IoU Layer: The IoU (Intersection over Union) layer is used to calculate the overlap between the predicted bounding boxes and the ground truth bounding boxes for each object in the training data. This layer computes the IoU score for each predicted box and the ground truth box and then assigns the predicted box to the object with the highest IoU score. This process helps the network learn to better predict accurate bounding boxes and improve its object detection performance.

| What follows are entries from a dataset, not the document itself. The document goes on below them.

-- ==== Sys2Proof/Machine/State.lean ====
section
/-!
DEFINITION. The state of the block, one record for each of the manual's blocks (00_scope "Blocks"),
and the state right after a power-on of a part never started. All of it is plain data.
-/

namespace Sys2Proof.Machine

/-! ## Names -/

/-- The six modes (R135). -/
inductive Mode where
  | startup | commission | hold | supervised | fallback | lockout
  deriving DecidableEq, Repr

/-- The states of a segment (R4). -/
inductive SegState where
  | up | lost | isolated | recovering | forced
  deriving DecidableEq, Repr

/-- The flow classes, highest first (02 section 2.3). -/
inductive FlowClass where
  | full | reduced | low | none
  deriving DecidableEq, Repr

/-- The circulation state of a circuit (R30). -/
inductive Circulation where
  | run | stopped
  deriving DecidableEq, Repr

/-- The kinds of dosing line (R49). -/
inductive LineKind where
  | hypo | acid | coag
  deriving DecidableEq, Repr

/-- The states of a dosing line (R50). -/
inductive LineState where
  | disabled | stopped | dosing | inhibited | resuming | faulted
  deriving DecidableEq, Repr

/-- The owner of a line's request (R50). -/
inductive Source where
  | none | supervisor | programme
  deriving DecidableEq, Repr

/-- The terms of the admitted rate (R53). -/
inductive Term where
  | requested | maxRate | reducedFlow | blind
  deriving DecidableEq, Repr

/-- The fault reasons of a line (R50). -/
inductive LineFault where
  | noEcho | mismatch | rogue
  deriving DecidableEq, Repr

/-- The fault causes of a reading slot (R33). -/
inductive SlotFault where
  | cal | fault | range
  deriving DecidableEq, Repr

/-- The state a slot's samples give it (R33); SUBSTITUTE is told by the slot's substitute. -/
inductive SlotState where
  | absent | valid | stale | faulty (cause : SlotFault)
  deriving DecidableEq, Repr

/-- The active programme of a line (R80). -/
inductive Which where
  | a | b | shockA | shockB
  deriving DecidableEq, Repr

/-- The kinds of step (R78). -/
inductive StepKind where
  | rate | batch
  deriving DecidableEq, Repr

/-- The kinds of timetable entry (R157). -/
inductive EntryKind where
  | openHours | washWindow
  deriving DecidableEq, Repr

/-- The objects of an admission entry, in the order R162 codes them (R13). -/
inductive ObjKind where
  | doseLine | filterValves | backwashPump | circPump | pass | closed
  deriving DecidableEq, Repr

/-- The unlisted policy (R13). -/
inductive Policy where
  | pass | refuse
  deriving DecidableEq, Repr

/-- The stages of a backwash (R116). -/
inductive Stage where
  | isolate | scour | wash | settle | rinse | return
  deriving DecidableEq, Repr

/-- What a move of a backwash awaits (R117). -/
inductive MoveObject where
  | valves | pump
  deriving DecidableEq, Repr

/-- The fault reasons of a filter (R113). -/
inductive FilterFault where
  | noReturn | lost
  deriving DecidableEq, Repr

/-- The abort causes of a backwash (R123, R124). -/
inductive AbortCause where
  | supervisorAbort | starved | plantStop | lockout | noEcho | unreachable
  | supplyLow | sumpFull | readingLost
  deriving DecidableEq, Repr

/-- The lockout causes of the retained record (R136). -/
inductive LockCause where
  | recoveryLimit | fallbackTooLong | requested
  deriving DecidableEq, Repr

/-- The start causes (R136). -/
inductive StartCause where
  | powerOn | resetPin | restartRequest | commit
  deriving DecidableEq, Repr

/-- The management requests, one for each request code (10 section 10.7). -/
inductive Request where
  | refresh | enterSupervised | enterHold | lock | release | commitCommissioning | restart
  | clearRecoveryCount | setClock | setField | getField | getState | storeSettings
  | setSubstitute | clearSubstitute | startProgramme | stopProgramme | backwashNow
  | abortBackwash | maskFilter | unmaskFilter | setLowest | clearFault | snapshot
  | readSnapshot | isolateSegment | restoreSegment | readConditions | clearConditions
  deriving DecidableEq, Repr

/-- The results of a request (R161). -/
inductive Result where
  | done | busy | badMode | badArg | noEntry | duplicate | denied
  deriving DecidableEq, Repr

/-- The notice kinds (R169). -/
inductive NoticeKind where
  | refused | clamped | lineFault | programmeEnd | programmeOverridden | batchShort
  | flowChange | starvedLong | overrange | readingFault | substituteExpired
  | backwashGranted | backwashDone | backwashAborted | filterIneffective | filterFault
  | unrinsed | pumpUnconfirmed | segmentLost | segmentUp | modeChange | livenessLate
  | foreignFrame | misplacedStation
  deriving DecidableEq, Repr

/-- The object kinds of notices and of GET_STATE (10 section 10.7). -/
inductive ObjectKind where
  | port | segment | entry | key | line | circuit | flowInput | slot | filter | mode
  | programme | arbiter | sequencer | clock
  deriving DecidableEq, Repr

/-- The causes (10 section 10.7); a cause named in several places is one constructor. A discarded
frame's notice carries the frame's kind. -/
inductive Cause where
  | mode | badValue | disabledLine | faultedLine | lockout | plantStop | hold | circStop
  | excluded | held | unknownStation | unreachable | congested | owned | closedEntry | unlisted
  | backwashActive | supervisor
  | maxRate | reducedFlow | blind
  | noEcho | mismatch | rogue | noReturn | lost | completed | cap
  | full | reduced | low | none | saturated
  | cal | fault | range | stale | expired | cleared
  | dpUrgent | dp | hours | manual | ineffective | dpIgnored | supervisorAbort | supplyLow
  | sumpFull | readingLost | starved
  | signal | forced | up
  | notCommissioned | keyswitch | commissioned | lockoutFlag | recoveryLimit | request | early
  | silent | configBreach | returned | fallbackTooLong | requested | released
  | frame (kind : FrameKind)
  deriving DecidableEq, Repr

/-! ## Frames and queues -/

/-- A frame on the wire, without its check, which is computed when it is sent (R2). -/
structure Frame where
  destination : Byte
  source : Byte
  kind : FrameKind
  channel : Fin 8
  payload : List Byte
  deriving DecidableEq, Repr

/-- A COMMAND waiting on a segment port: its target key and its value (R14, R15). -/
structure Cmd where
  station : Nat
  channel : Nat
  value : Nat
  deriving DecidableEq, Repr

/-- A notice (R169). -/
structure Notice where
  kind : NoticeKind
  object : ObjectKind
  index : Nat
  cause : Cause
  value : Nat
  deriving DecidableEq, Repr

/-- A completed response (R161). The code is the request's as received. -/
structure Response where
  code : Byte
  tag : Byte
  result : Result
  data : List Byte
  deriving DecidableEq, Repr

/-- A segment port (R4, R14, R15, R18). `timer` is the running loss or recovery timer in whole seconds
of the timebase (log entry 4); `started` the frame its transmitter started last (log entry 13). -/
structure Segment where
  state : SegState
  timer : Option Nat
  forwarded : List Cmd
  own : List Cmd
  started : Option Frame
  deriving DecidableEq, Repr

/-- The Port Block: the segment ports and the supervisor port's three queues (R16, R17). -/
structure Ports where
  segments : Table 4 Segment
  responses : List Response
  notices : List Notice
  forwarded : List Frame
  started : Option Frame
  deriving DecidableEq, Repr

/-! ## Working tables (R162) -/

/-- An entry of the admission table (R13). -/
structure AdmissionEntry where
  enabled : Bool
  station : Nat
  channel : Nat
  object : ObjKind
  objectIndex : Nat
  deriving DecidableEq, Repr

/-- An entry of the sample map (R36). -/
structure MapEntry where
  enabled : Bool
  station : Nat
  channel : Nat
  slot : Nat
  deriving DecidableEq, Repr

/-- The settings of a slot (R34). -/
structure SlotSetting where
  minimum : Nat
  maximum : Nat
  staleLimit : Nat
  deriving DecidableEq, Repr

/-- The configured fields of a circuit (02 section 2.2). -/
structure CircuitCfg where
  enabled : Bool
  fullThreshold : Nat
  reducedThreshold : Nat
  minFilters : Nat
  starvedLimit : Nat
  deriving DecidableEq, Repr

/-- A programme range (R79): none where the first step is none. -/
structure Range where
  first : Option Nat
  count : Option Nat
  deriving DecidableEq, Repr

/-- The configured fields of a dosing line (R49). -/
structure LineCfg where
  enabled : Bool
  kind : LineKind
  circuit : CircuitIx
  injectionPoint : Nat
  maxRate : Nat
  reducedFraction : Nat
  blindRate : Nat
  limit : Nat
  hysteresis : Nat
  resumeDelay : Nat
  confirmLimit : Nat
  progA : Range
  progB : Range
  deriving DecidableEq, Repr

/-- The configured fields of a filter (R94). -/
structure FilterCfg where
  assigned : Bool
  circuit : CircuitIx
  dpLimit : Nat
  dpUrgentLimit : Nat
  dpHysteresis : Nat
  hoursLimit : Nat
  scourTime : Nat
  washTime : Nat
  settleTime : Nat
  rinseTime : Nat
  travelLimit : Nat
  checkDelay : Nat
  deriving DecidableEq, Repr

/-- A step of the step store (R78). -/
structure StepRec where
  kind : StepKind
  rate : Nat
  duration : Nat
  volume : Option Nat
  loop : Bool
  deriving DecidableEq, Repr

/-- A timetable entry (R157); the sets are masks, lowest bit for the first member. -/
structure TimeEntry where
  enabled : Bool
  days : BitVec 7
  startMinute : Nat
  endMinute : Nat
  circuits : BitVec 6
  kind : EntryKind
  deriving DecidableEq, Repr

/-- The parameters (R162): liveness period (R144), recovery limit (R139), fallback limit (R148),
unlisted policy (R13) and the four tank levels (R104). -/
structure Params where
  livenessPeriod : Nat
  recoveryLimit : Nat
  fallbackLimit : Nat
  unlisted : Policy
  supplyStart : Nat
  supplyStop : Nat
  sumpStart : Nat
  sumpStop : Nat
  deriving DecidableEq, Repr

/-- The working tables and the parameters (R162). -/
structure Tables where
  directory : Table 120 (Option SegIx)
  admission : Table 48 AdmissionEntry
  sampleMap : Table 64 MapEntry
  slots : Table 22 SlotSetting
  flowInputs : Table 8 (Option CircuitIx)
  circuits : Table 6 CircuitCfg
  lines : Table 12 LineCfg
  filters : Table 8 FilterCfg
  steps : Table 256 StepRec
  timetable : Table 16 TimeEntry
  params : Params
  deriving DecidableEq, Repr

A good analogy for this is if you are a detective the first detection stage is where you are trying to find the object in the image, you start by guessing where in the image the object may be. Anchor boxes are like using a magnifier glass zooming in on different parts of the image to help identify exactly where the image is. Finally, IoU is like a second person checking the detectives’ work and comparing the answers to the actual location of the object.

8. Output

The final output will combine the bounding box and all the convolutional layers to output the image with the object with a box around it, the name of the object and the confidence score.

Using this output you can then apply it to a real-world application e.g. counting trees, object detection on driverless cars and even medical imaging to detect cancerous cells.

YOLO was created by Joseph Redmon at the University of Washington. There are now multiple versions available from YOLOv1 to YOLOv8. If you want to see how it works in real-time you can watch this ted talk:

Other Object detection models are used for slightly different things:

Faster region-based Convolutional Neural networks (Faster R-CNNs) → Although Faster R-CNNs has the word ‘Faster’ it’s actually one of the slowest! Working at 7 FPS(frames per second), however, it has very accurate with tight bounding boxes.
You Only Look Once (YOLO) → YOLO object detection is the quickest and the only detection method which works in real-time, therefore is most likely to be used in autonomous vehicles, however, the accuracy is lost with slightly sloppy bounding boxes
Single Shot Detectors (SSDs) → Single shot detectors are slightly slower than a YOLO architecture however it is better at dealing with grainy images and when the object is much smaller in the image.

They are all similar as they all achieve the same goal of object detection, however, they work with different speeds and accuracies.

Thank you for reading to this point, I hope this article is clear and you have learnt something about the world of AI and how it works, and if not I hope the dog pictures made up for it!
I will be back soon with an article talking through the code.